Своеобразный «антиэстетизм», поиск «речи точной и нагой» характерен был не только для поэзии Ружевича. Подчеркнутый отказ от «красивой лжи» отличал и прозу его товарища по литературному поколению, «разгневанного моралиста» Т. Боровского. Герой-рассказчик новеллистического цикла Боровского об Освенциме, форарбейтер Тадек, как бы с иронической усмешкой повествует про это «дно мира». Газовые камеры, куда гонят новые партии женщин и детей, уже не возвращающихся назад, футбольные матчи, которые для утехи лагерного начальства проводят узники под сенью крематория — этот «перевернутый пейзаж» воспроизводится через восприятие некоего аборигена, давно притерпевшегося ко всему, сумевшего по-своему «укорениться» в подобном свете. В нарочито-бесхитростной манере просторечного «сказа» новеллист сумел показать ужасающую «обыденность» этого гитлеровского комбината смерти.

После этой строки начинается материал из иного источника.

-- ==== Sys2Proof/Machine/Image.lean ====
section
/-! DEFINITION. The running image as its blocks hold it: sections, mode points, edges and table sets (R68, R69, R88 to R90,
R191). -/

namespace Sys2Proof.Machine

/-- A little-endian word, half word and byte of a list of bytes. -/
def wAt (bs : List Byte) (off : Nat) : Word := leWord ((bs.drop off).take 4)
def hAt (bs : List Byte) (off : Nat) : Nat := leNat ((bs.drop off).take 2)
def bAt (bs : List Byte) (off : Nat) : Nat := (nth bs off 0).toNat
def dAt (bs : List Byte) (off : Nat) : Word64 := cat64 (wAt bs (off + 4)) (wAt bs off)

/-- The section of a type in the running image; empty where the image has none. -/
def secOf (L : Lane) (t : Nat) : Section :=
  match L.tls.secs.find? (fun s => decide (s.type = t)) with
  | some s => s
  | none => default

/-- A word of the running image at a byte offset from the image's start, within the sections. -/
def imgWord (L : Lane) (off : Nat) : Word :=
  match L.tls.secs.find? (fun s => decide (s.offset ≤ off ∧ off < s.offset + s.bytes.length)) with
  | some s => wAt s.bytes (off - s.offset)
  | none => 0

/-- A mode point record (R68). -/
structure Point where
  auth : Nat
  impl : Nat
  netset : Nat
  laneset : Nat
  mode : Nat
  agu : Bool
  id : Nat
  ckptUs : Nat
  edgeCnt : Nat
  driveSet : Nat
  edgeOff : Nat
  tlEntries : Nat
  tlOff : Nat
  tableOff : Nat
  limitOff : Nat
deriving DecidableEq, Repr, Inhabited

/-- A mode point from its eight words. -/
def pointOf (bs : List Byte) : Point :=
  let w0 := wAt bs 0
  let w1 := wAt bs 4
  { impl := bitsOf w0 23 5, auth := bitsOf w0 21 2, netset := bitsOf w0 18 3, laneset := bitsOf w0 11 7
    mode := bitsOf w0 8 3, agu := bitAt w0 7, id := bitsOf w0 0 7, ckptUs := bitsOf w1 16 16, edgeCnt := bitsOf w1 8 3
    driveSet := bitsOf w1 0 6, edgeOff := (wAt bs 8).toNat, tlEntries := bitsOf (wAt bs 12) 0 15
    tlOff := (wAt bs 16).toNat, tableOff := (wAt bs 20).toNat, limitOff := (wAt bs 24).toNat }

/-- Mode point `p` of the running image. -/
def pointRec (L : Lane) (p : Nat) : Point := pointOf (((secOf L 0x01).bytes.drop (32 * p)).take 32)

/-- The current point: its number, and its record. -/
def curPoint (L : Lane) : Nat := L.n F.TLS_MS_STAT_POINT
def curRec (L : Lane) : Point := pointRec L (curPoint L)

/-- An edge record (R69). -/
structure Edge where
  req : Nat
  prio : Nat
  kind : Nat
  hp : Bool
  target : Nat
  dwell : Nat
  guard : Nat
deriving DecidableEq, Repr, Inhabited

/-- An edge from its two words. -/
def edgeOf (w0 w1 : Word) : Edge :=
  { req := bitsOf w0 16 8, prio := bitsOf w0 12 4, kind := bitsOf w0 8 3, hp := bitAt w0 7, target := bitsOf w0 0 7
    dwell := bitsOf w1 16 16, guard := bitsOf w1 0 16 }

/-- Edge `i` of a point. -/
def edgeAt (L : Lane) (p : Point) (i : Nat) : Edge :=
  edgeOf (imgWord L (p.edgeOff + 8 * i)) (imgWord L (p.edgeOff + 8 * i + 4))

/-- The out-edges of a point with their indices. -/
def edgesOf (L : Lane) (p : Point) : List (Nat × Edge) := (List.range p.edgeCnt).map (fun i => (i, edgeAt L p i))

/-- Kinds of edges and codes of modes (R58, R69). -/
def kReq : Nat := 0
def kAuto : Nat := 1
def kFault : Nat := 2
def kSafe : Nat := 3
def kService : Nat := 4
def mDormant : Nat := 0
def mStartup : Nat := 1
def mRoad : Nat := 2
def mField : Nat := 3
def mDegraded : Nat := 4
def mSafeStop : Nat := 5

/-- A field of a header of the running image. -/
def hdrW (L : Lane) (off : Nat) : Word := wAt L.tls.hdr off

/-- The AGREE_MAP header (R148). -/
def nIn (L : Lane) : Nat := L.n F.CLV_VEC_LEN_N_IN
def nVote (L : Lane) : Nat := L.n F.CLV_VEC_LEN_N_VOTE
def agreeW (L : Lane) (off : Nat) : Word := wAt (secOf L 0x09).bytes off
def agreeH (L : Lane) (off : Nat) : Nat := hAt (secOf L 0x09).bytes off
def sampleOff (L : Lane) : Nat := xBase + (agreeW L 0x04).toNat
def agreedOff (L : Lane) : Nat := xBase + (agreeW L 0x08).toNat
def voteOff (L : Lane) : Nat := xBase + (agreeW L 0x0C).toNat
def votedOff (L : Lane) : Nat := xBase + (agreeW L 0x10).toNat

/-- Service hold: SUBSTATE 0x8 (R63). -/
def inServiceHold (L : Lane) : Bool := decide (L.n F.TLS_MS_STAT_SUBSTATE = 8 ∧ L.n F.TLS_MS_STAT_MODE = mStartup)

/-- Lifecycle states: 1 MANUFACTURING, 2 PROVISIONED, 3 RETURNED, 4 SCRAPPED; SERVICE is PROVISIONED with the overlay (R435). -/
def debugAllowed (L : Lane) : Bool := decide (L.otp.lc = 1 ∨ L.otp.lc = 3) || inServiceHold L

/-- SERVICE ends by a cause (R451): logged, source 0x0FC, PLIC source 82; in Service hold the LCS applies lane reset, which also
disarms Pepper (R63, R430). -/
def svcEnded (cause : Nat) (L : Lane) : Lane :=
  if L.lcs.svc then
    let L1 := lcRecord 3 L.otp.lc L.otp.lc cause { L with lcs := { L.lcs with svc := false } }
    let L2 := plicRaise 82 (raise 0x0FC L1)
    if inServiceHold L then laneReset 4 L2 else L2
  else L

end Sys2Proof.Machine
end

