/-- The agreed words 0 to 2 of a round, in a lane whose vector is the members' where `same` (R64, R73, R74, R78).
DEDUCED: log 35. -/
def msAgreed (req netstat lanestat : Word) (same : Bool) (L : Lane) : Lane :=
  let L0 := L.putN F.TLS_MS_STAT_NETUP (bitsOf netstat 0 3)
  let mem (b : Nat) : Bool := (List.range 3).any (fun x => L.clv.members.getLsbD x && bitAt lanestat (8 * x + b))
  let p := curRec L
  let netdown := same && pointValid L && decide (p.mode = mRoad ∨ p.mode = mField ∨ p.mode = mDegraded) && !netsUp L0 p
  let L1 := withTls (fun t => { t with
    svcAny := mem 7, safeReact := t.safeReact || (same && mem 4), netDue := t.netDue || netdown, guardCode := 0 }) L0
  let own := L1.tls.reqWord.isSome && decide (0 < L1.tls.reqStage)
  let mine := own && decide (L1.tls.reqWord = some req)
  let code := bitsOf req 0 8
  let accept (L : Lane) : Lane :=
    if code = 0xFF then withTls (fun t => { t with svcHoldDue := true }) L
    else withTls (fun t => { t with guardCode := code }) L
  let L2 := if req ≠ 0 ∧ pointValid L1 ∧ ¬ mine ∧ structural code L1 = 0 then accept L1 else L1
  if !own then L2
  else if req = 0 then (if L2.tls.reqStage = 1 ∧ 3 ≤ L2.tls.reqAge then reqReject 2 L2 else L2)
  else if !mine then reqReject 2 L2
  else if (L2.tls.reqStage = 1 ∨ L2.tls.reqStage = 3) ∧ pointValid L2 then
    match structural code L2 with
    | 0 => accept (withTls (fun t => { t with reqStage := 2 }) L2)
    | r => reqReject r L2
  else if L2.tls.reqStage = 2 then withTls (fun t => { t with guardCode := code }) L2
  else L2

/-- An invalid decision (R81): source 0x07C, and the request that it answers ends. -/
def badDecision (mine : Bool) (reason : Nat) (L : Lane) : Lane :=
  let L1 := raise 0x07C L
  if mine then reqReject reason L1 else L1

/-- A voted decision word, or none where the lanes split on it (R75 to R77, R81). A SERVICE edge needs SERVICE in force (R59); a
request that it answers is else MODE_LOCKED. DESIGN CHOICE: log 36. -/
def decision (word : Option Word) (L : Lane) : Lane :=
  if !pointValid L || L.tls.lateSwitch.isSome || (decide (curMode L = mStartup ∧ substate L ≠ 6 ∧ substate L ≠ 7)) then L
  else
    match word with
    | none => let L1 := raise 0x07E L
              if L1.tls.reqStage = 2 then reqReject 0xB L1 else L1
    | some w =>
      let code := bitsOf w 24 8
      let heldCode : Nat := match L.tls.reqWord with
        | some q => if L.tls.reqStage = 2 then bitsOf q 0 8 else 0
        | none => 0
      let mine := bitAt w 11 && decide (heldCode ≠ 0 ∧ heldCode = code)
      let ei := bitsOf w 8 3
      if bitsOf w 0 7 ≠ curPoint L then badDecision mine 0xB L
      else if !bitAt w 7 then (if mine then reqReject (bitsOf w 16 8) L else L)
      else if L.tls.edgeDue.isSome then L
      else if (curRec L).edgeCnt ≤ ei then badDecision mine 0xA L
      else
        let e := edgeAt L (curRec L) ei
        if e.kind = kFault ∨ e.kind = kSafe ∨ kService < e.kind then badDecision mine 0xB L
        else if e.kind ≠ kAuto ∧ L.tls.guardCode ≠ e.req ∧ heldCode ≠ e.req then L
        else if e.kind = kService ∧ ¬ L.lcs.svc then (if mine then reqReject 7 L else L)
        else if bankState L e.target ≠ 2 ∨ (e.kind = kAuto ∧ curPoint L = 0 ∧ L.tls.svcAny) then badDecision mine 0xA L
        else if substate L = 7 ∧ (pointRec L e.target).mode ≠ mDormant then L
        else withTls (fun t => { t with edgeDue := some (ei, mine) }) L

/-- Dormant entry is abandoned at an abort point (R410): recorded, PLIC source 1, source 0x006; rings may fetch again. -/
def dormAbandon (ap : Nat) (L : Lane) : Lane :=
  let src := ((List.range 8).find? (fun k => L.pwr.wakePend.getLsbD k)).getD 0
  let L1 := { L with
    pwr := { L.pwr with dormStep := 0, wakePend := 0, ap2Abandon := if ap = 2 then some L.time else none }
    ring := { L.ring with noFetch := false } }
  let L2 := (((L1.setB F.AOS_DORM_ENTRY false).setB F.AOS_WAKE_LAST_DORMANT false).putN F.AOS_WAKE_LAST_AP ap).putN
    F.AOS_WAKE_LAST_SRC src
  raise 0x006 (plicRaise 1 ((L2.put F.AOS_WAKE_TIME_TIME (L2.fld F.AOS_TMR_TMR)).inc F.AOS_ERR_ABANDON_CNT))

/-- An abort point of Dormant entry is reached: passed with step `next` begun, or entry is abandoned (R408, R410). -/
def dormPoint (ap next : Nat) (L : Lane) : Lane :=
  let L1 := (L.putN F.AOS_DORM_PASSED ap).setB F.AOS_DORM_ENTRY true
  if L1.pwr.wakePend ≠ 0 then dormAbandon ap L1
  else { L1 with pwr := { L1.pwr with dormStep := next }, ring := { L1.ring with noFetch := true } }

/-- The target becomes the current point, with its bank, sets and mode; the list goes on after its CKPT entry (R80, R95,
R113). DEDUCED: log 17. -/
def switchTo (p : Nat) (L : Lane) : Lane :=
  match bankWith L p 2 with
  | none => L
  | some n =>
    let old := curBank L
    let pt := pointRec L p
    let L1 := ((L.setB (F.TLS_MS_BANKn_CURRENT old) false).setB (F.TLS_MS_BANKn_CURRENT n) true).putN F.TLS_STAT_BANK n
    let nx := posAfter n (L1.n F.TLS_STAT_CYCLE) (L1.n F.TLS_OFFSET_SEG) (L1.n F.TLS_OFFSET_OFFSET) pt.tlEntries 0 0 L1
    let L2 := ((nx.2.putN F.TLS_MS_STAT_POINT p).putN F.TLS_MS_STAT_MODE pt.mode).put F.TLS_MS_CKPT_CKPT L1.ckpt
    let L3 := setSubstate (if pt.mode = mStartup then 6 else 0xF) L2
    let L4 := withTls (fun t => { t with
      pos := nx.1, edgeDue := none, safeWait := false, faultWait := false, lateSwitch := none }) L3
    let L5 := lpeSelect (enterSets (plicRaise 49 L4))
    let L6 := vduEnable { L5 with dsp := { L5.dsp with aguPoint := pt.agu } }
    if pt.mode = mDormant then dormPoint 0 1 L6 else L6

/-- Edge `i` of the current point is taken (R80); a request that it answers is DONE, another goes back to R74 (R81).
DEDUCED: log 36. -/
def takeEdge (i : Nat) (mine : Bool) (L : Lane) : Lane :=
  let frm := curPoint L
  let e := edgeAt L (curRec L) i
  let L1 := (((L.putN F.TLS_MS_LAST_EDGE i).putN F.TLS_MS_LAST_KIND e.kind).putN F.TLS_MS_LAST_TO e.target).putN
    F.TLS_MS_LAST_FROM frm
  let L2 := evrEvent 3 (at' 20 i ||| at' 16 e.kind ||| at' 8 e.target ||| at' 0 frm) (switchTo e.target L1)
  let L3 := if (e.kind = kFault ∨ e.kind = kSafe) ∧ L2.b F.EVR_FRZCFG_EDGE then (freezeTrigger 2 L2).1 else L2
  if mine then reqFinish 0 stDone e.target L3
  else if L3.tls.reqStage = 2 then withTls (fun t => { t with reqStage := 3 }) L3 else L3

/-- The SAFE edge of the current point is due: taken, or waited for with source 0x07F raised once (R81).
DEDUCED: log 36. -/
def safeEdge (L : Lane) : Lane :=
  match (edgesOf L (curRec L)).find? (fun e => decide (e.2.kind = kSafe)) with
  | none => L
  | some e =>
    if bankState L e.2.target = 2 then takeEdge e.1 false L
    else
      let L1 := withTls (fun t => { t with safeWait := true, faultWait := false }) L
      if L.tls.safeWait then L1 else raise 0x07F L1

/-- A FAULT edge is due: the first allowed edge whose bank is READY; a wait while one may still load; else SAFE (R81).
DEDUCED: log 36. -/
def faultEdge (L : Lane) : Lane :=
  let cands := (edgesOf L (curRec L)).filter (fun e =>
    decide (e.2.kind = kFault) && allowsSet L (pointRec L e.2.target) && netsUp L (pointRec L e.2.target))
  match cands.find? (fun e => decide (bankState L e.2.target = 2)) with
  | some e => takeEdge e.1 false L
  | none =>
    if cands.any (fun e => decide (bankState L e.2.target ≠ 3)) then withTls (fun t => { t with faultWait := true }) L
    else safeEdge L

/-- The triggers of R78 at a boundary: which of no edge (0), FAULT (1) and SAFE (2) is due. An excluded lane's own reactions
take none (R79). -/
def edgeTrigger (L : Lane) : Nat :=
  let m := (curRec L).mode
  let t := L.tls
  let simplex := decide (4 ≤ setCode L ∧ setCode L ≤ 6)
  let own := !L.b F.CLV_STAT_EXCL
  if m = mRoad ∨ m = mField then
    if t.safeReact || simplex || t.safeWait then 2
    else if (L.lsm.degradePend && own) || t.lossDue || t.netDue || t.faultWait then 1
    else 0
  else if m = mDegraded then
    if t.safeReact || simplex || t.safeWait || t.netDue || (t.lossDue && !allowsSet L (curRec L)) then 2 else 0
  else 0

/-- The triggers that a boundary has seen are done. DEDUCED: log 37. -/
def clearTriggers (L : Lane) : Lane :=
  { (withTls (fun t => { t with lossDue := false, netDue := false, safeReact := false }) L) with
    lsm := { L.lsm with degradePend := false } }

/-- A voted edge at its boundary (R77, R81); a SERVICE edge whose SERVICE has ended meanwhile is not taken (R59).
DESIGN CHOICE: log 36. -/
def votedEdge (hp : Bool) (L : Lane) : Lane :=
  match L.tls.edgeDue with
  | none => L
  | some (i, mine) =>
    let e := edgeAt L (curRec L) i
    if e.hp && !hp then L
    else
      let L1 := withTls (fun t => { t with edgeDue := none }) L
      if !allowsSet L (pointRec L e.target) then (if mine then reqReject 5 L1 else L1)
      else if e.kind = kService ∧ ¬ L.lcs.svc then (if mine then reqReject 7 L1 else L1)
      else if bankState L e.target ≠ 2 then badDecision mine 0xA L1
      else takeEdge i mine L1

/-- The edges of a checkpoint boundary: FAULT and SAFE drop a voted edge, and the request passes R74 again (R78, R81). Where a
loss both makes such an edge due and shuts the voted target out, this first row of R81 is followed and not the row on a changed
lane set. DESIGN CHOICE: log 36. -/
def boundaryEdges (hp : Bool) (L : Lane) : Lane :=
  if L.clv.unsaid then votedEdge hp L
  else
    let k := edgeTrigger L
    let L1 := clearTriggers L
    if k = 0 then votedEdge hp L1
    else
      let L2 := withTls (fun t => { t with
        edgeDue := none, reqStage := if t.reqStage = 2 then 3 else t.reqStage }) L1
      if k = 2 then safeEdge L2 else faultEdge L2

/-- The mode step of a checkpoint boundary (R74, R77, R78, R161). DEDUCED: log 35. -/
def modeStep (hp : Bool) (L : Lane) : Lane :=
  if !pointValid L then L
  else
    match L.tls.lateSwitch with
    | some p =>
      let L1 := clearTriggers L
      if hp && decide (bankState L1 p = 2) then safeOutputs (switchTo p L1) else L1
    | none =>
      if L.tls.svcHoldDue then
        vduEnable (reqFinish 0 stDone (curPoint L) (setSubstate 8
          (withTls (fun t => { t with svcHoldDue := false, edgeDue := none }) L)))
      else boundaryEdges hp L

/-- A late lane follows to the point that the members hold (R161). DEDUCED: log 37, 59. -/
def lateJoin (p : Nat) (L : Lane) : Lane :=
  if !pointValid L || decide (L.n F.TLS_MS_CFG_NPOINTS ≤ p) || decide (p = curPoint L) then L
  else startLoad (withTls (fun t => { t with lateSwitch := some p, edgeDue := none }) L)

/-- TLS_MS_REJ is cleared by a write of 1 (R84, R85). -/
def msRejClr (val : Word) (L : Lane) : Lane :=
  if bitAt val 0 then
    L.zero [F.TLS_MS_REJ_COUNT, F.TLS_MS_REJ_POINT, F.TLS_MS_REJ_REQ_CODE, F.TLS_MS_REJ_REASON] else L

/-- Words 0, 1, 2, 3 and 5 of the selection block at the start of X memory, written at every CKPT (R188). -/
def selectionBlock (L : Lane) : Lane :=
  let p := curRec L
  let w3 := at' 0 (curPoint L) ||| at' 8 p.mode ||| at' 12 (setCode L)
  let L1 := (writeWords xBase [imgWord L p.tableOff, imgWord L (p.tableOff + 8), imgWord L p.limitOff, w3] L).2
  (writeW (xBase + 20) L1.ckpt L1).2

end Sys2Proof.Machine
end

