-- ==== Sys2Proof/Machine/Net.lean ====
section
/-! DEFINITION. The network engine: signals and end-to-end protection, sending and receiving, network time, cold start and
integration, spare-slot claims (R315 to R325, R333 to R356). What the engine sends is an output; of it, what it changes in the
lane is modelled. -/

namespace Sys2Proof.Machine

/-- A directory entry (R319). -/
structure DirEnt where
  valid : Bool
  tx : Bool
  netmask : Nat
  len : Nat
  maxgap : Nat
  tmo : Nat
  slot : Nat
  offset : Nat
  buf : Nat
  map : Nat
  idx : Nat
  staten : Bool
  sword : Nat
  sbit : Nat
deriving DecidableEq, Repr, Inhabited

/-- Directory entry `i` from its four words. -/
def dirOf (w0 w1 w2 w3 : Word) : DirEnt :=
  { valid := bitAt w0 31, tx := bitAt w0 30, netmask := bitsOf w0 27 3, len := bitsOf w0 21 6 + 1, maxgap := bitsOf w0 13 8
    tmo := bitsOf w0 5 8, slot := bitsOf w1 16 16, offset := bitsOf w1 0 10, buf := w2.toNat, map := bitsOf w3 30 2
    idx := bitsOf w3 22 8, staten := bitAt w3 21, sword := bitsOf w3 13 8, sbit := bitsOf w3 8 5 }
def dirAddr (i : Nat) : Nat := netBase + 16 * i
def dirRaw (L : Lane) (i : Nat) : DirEnt :=
  dirOf (L.rdW (dirAddr i)) (L.rdW (dirAddr i + 4)) (L.rdW (dirAddr i + 8)) (L.rdW (dirAddr i + 12))

/-- The entries of this lane's network whose VALID bit is set, in index order. -/
def dirList (L : Lane) : List (Nat × DirEnt) :=
  (L.mem.filter (fun c => inRange c.1 netBase 0x200000 && decide (c.1 % 16 = 3) && c.2.getLsbD 7)).filterMap (fun c =>
    let i := (c.1 - netBase) / 16
    let e := dirRaw L i
    if e.netmask.testBit (laneNo L.id) then some (i, e) else none)

/-- Entries in ascending OFFSET order. -/
def insOff (x : Nat × DirEnt) : List (Nat × DirEnt) → List (Nat × DirEnt)
  | [] => [x]
  | y :: ys => if x.2.offset ≤ y.2.offset then x :: y :: ys else y :: insOff x ys
def sortOff : List (Nat × DirEnt) → List (Nat × DirEnt)
  | [] => []
  | x :: xs => insOff x (sortOff xs)

/-- The signals of a slot that are sent, or received. -/
def slotSigs (L : Lane) (slot : Nat) (tx : Bool) : List (Nat × DirEnt) :=
  sortOff ((dirList L).filter (fun e => decide (e.2.slot = slot) && (e.2.tx == tx)))

/-- A signal's buffer in lane memory: status word 0, word 1, data. -/
def bufAddr (e : DirEnt) : Nat := netBase + e.buf

/-- A status word 0 with its LAST_ERR replaced. -/
def withErr (w : Word) (k : Nat) : Word := (w &&& 0xFF00FFFF) ||| at' 16 k

/-- An event of the network engine: bit 0 CYC, 1 RX, 2 ERR, with PLIC sources 67 to 69 (NTE_EVSTAT). -/
def nteEvent (b : Nat) (L : Lane) : Lane :=
  let on (st en : Fld) (src : Nat) : Lane := let L1 := L.setB st true; if L.b en then plicRaise src L1 else L1
  match b with
  | 0 => on F.NTE_EVSTAT_CYC F.NTE_EVEN_CYC 67
  | 1 => on F.NTE_EVSTAT_RX F.NTE_EVEN_RX 68
  | _ => on F.NTE_EVSTAT_ERR F.NTE_EVEN_ERR 69

/-- A receive error of a signal: NTE_LAST, LAST_ERR, and for all but REPEAT the error event (R317, R319). -/
def rxErr (i : Nat) (e : DirEnt) (kind : Nat) (L : Lane) : Lane :=
  let L1 := (L.putN F.NTE_LAST_KIND kind).putN F.NTE_LAST_SIGNAL i
  let st := readW (bufAddr e) L1
  let L2 := match st.1 with
    | some w => (writeW (bufAddr e) (withErr w kind) st.2).2
    | none => st.2
  if kind = 3 then L2 else nteEvent 2 L2

/-- A delivery (R318): data, then the status with VALID 1, AGE 0, LASTF and the macrotick. DEDUCED: log 87. -/
def deliver (e : DirEnt) (fresh : Byte) (data : List Byte) (L : Lane) : Lane :=
  let a := bufAddr e
  let w := (L.rdW a &&& 0x40FF0000) ||| 0x80000000 ||| fresh.setWidth 32
  (writeWords a [w, mtick L] (writeBytes (a + 8) data L).2).2

/-- One element of a DATA frame (R317): the lane afterwards, and whether it was delivered. An unreadable directory entry or
buffer delivers nothing (R492). DEDUCED: log 87. -/
def element (payload : List Byte) (len : Nat) (i : Nat) (L : Lane) : Lane × Bool :=
  let rd := readWords (dirAddr i) 4 L
  let e := dirRaw rd.2 i
  let st := readW (bufAddr e) rd.2
  match rd.1, st.1 with
  | some _, some w =>
    let L1 := st.2
    let el := (payload.drop e.offset).take (e.len + 5)
    let fresh := nth el 0 0
    let data := (el.drop 1).take e.len
    let delta := (fresh.toNat + 256 - bitsOf w 0 8) % 256
    if len < e.offset + e.len + 5 then (raise 0x0CE (rxErr i e 1 (L1.inc F.NTE_RXERR0_SHORT_CNT)), false)
    else if beNat (el.drop (e.len + 1)) ≠ (crc32c (natBytesBe 4 i ++ fresh :: data)).toNat then
      (raise 0x0C9 (rxErr i e 2 (L1.inc F.NTE_RXERR0_CRC_CNT)), false)
    else if !bitAt w 31 then (deliver e fresh data L1, true)
    else if delta = 0 then (rxErr i e 3 (L1.inc F.NTE_RXERR1_REPEAT_CNT), false)
    else if delta ≤ e.maxgap then (deliver e fresh data L1, true)
    else
      let L2 := (writeW (bufAddr e) ((w &&& 0xFFFFFF00) ||| fresh.setWidth 32) L1).2
      (raise 0x0CA (rxErr i e 4 (L2.inc F.NTE_RXERR0_GAP_CNT)), false)
  | none, _ => (rd.2, false)
  | _, none => (st.2, false)

/-- An admitted DATA frame ends (R317, R318). -/
def dataFrame (p : Nat) (f : FrameEnd) (L : Lane) : Lane :=
  let r := frameEnd p [0] f L
  match r.1 with
  | none => r.2
  | some c =>
    let rec' := slotRec r.2 c.slot
    if !rec'.fwd.testBit 12 then r.2
    else
      let payload := (f.payload.drop 8).take c.len
      let o := (slotSigs r.2 c.slot false).foldl (fun (q : Lane × Bool) s =>
        let x := element payload c.len s.1 q.1
        (x.1, q.2 || x.2)) (r.2, false)
      if o.2 && rec'.rxirq then nteEvent 1 o.1 else o.1
def execDataFrame (l : LaneId) (port : Fin 16) (f : FrameEnd) (s : State) : Host.Outcome State Fault Refusal :=
  .next (s.onLane l (whenLive (dataFrame port.val f)))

Оба автора — Ружевич и Боровский — полны священного гнева, им обоим чужда всякая «возвышенность» речи. Ведь фашизм, вторгшийся на их землю, не только разрушил привычный, казавшийся прочным жизненный уклад, он опрокинул всю систему их взглядов, И не удивительно, что им казалось, будто культура и искусство тоже несут совокупную долю вины, «допустив» появление фашизма. Отсюда подчеркнутый отказ Ружевича и Боровского от богатого арсенала изобразительных средств искусства. Боровский прямо писал в одном из освенцимских рассказов: «Немыслима красота, в основе которой зло, наносимое человеку». У Ружевича отталкивание от такого рода «красоты» проявляется в самой фактуре стиха, «просторечии» его лирического словаря. Эти поиски сочетаются у поэта с выработкой своего рода «положительной программы». Достаточно определенно сказал об этом сам Ружевич в статье «К истокам» (1965):
«В то время, то есть в 1945 году, спустя несколько месяцев после окончания второй мировой войны и гитлеровской оккупации, определения типа «переживание эстетическое», «переживание пластическое» казались мне смешными и подозрительными… Метафизические родники, от века поившие поэзию, перестали бить для меня. Эстетические родники тоже пересохли. Исторический опыт, который я вынес из войны, оккупации и непосредственного столкновения с гитлеризмом и фашизмом, толкал меня к материализму, социализму, а не к метафизике. Выводы, сделанные мной из собственного опыта, формировали также мое поэтическое творчество. Теперь поэзия должна была найти иной источник для своего существования, иную среду для своего развития. Среду чисто человеческую. Здесь и сейчас».
Ведь прежние формы буржуазного гуманизма, в традициях которого поэт воспитывался, были похоронены безвозвратно. Надо было заново учить любви к человеку. И Ружевич начинает что называется «с азов», не боясь прослыть «старомодным», «скучным», «однообразным»:
Мысль об активной, действенной, а не показной, формальной «любви к человеку» сделается ведущей во всем творчестве Ружевича, найдя соответствующее отражение в его поэзии, драмах, прозе.
«Антиэстетизм», о котором говорилось выше, не вел Ружевича к отказу или неприятию культурного наследия. Вовсе нет. Примечательно в этой связи, что начинающий поэт, поселившийся сразу после войны в Кракове (позже, уже обзаведясь семьей, Ружевич переберется в шахтерский городок Гливице, затем — с 1968 года — осядет во Вроцлаве), поступает на факультет истории искусств Ягеллонского университета.
Поэт активно приемлет новую жизнь во всех ее проявлениях, стремясь запечатлеть в своем творчестве ее стремительно меняющиеся черты, ее живые приметы, явления, конфликты. Конечно, не все в тогдашних творческих поисках поэта было одинаково удачно, не все удовлетворяло и самого автора. Однако он продолжал пытливо вглядываться во все, происходящее рядом, желая глубже постичь характер своего современника, волнующие его проблемы.
И те новые «родники», которые начинают питать его творчество, это, наряду со «всеми впечатлениями бытия», также и классическое искусство, и богатейшие демократические традиции национальной культуры, которые особенно близки Ружевичу. В поэзии это, по его собственному признанию, прежде всего Кохановский и Норвид и, разумеется, Мицкевич, творения которого он в одном из стихов послевоенного периода называет «хлебом поэзии животворной». Все эти источники и помогают Ружевичу обрести твердую почву под ногами.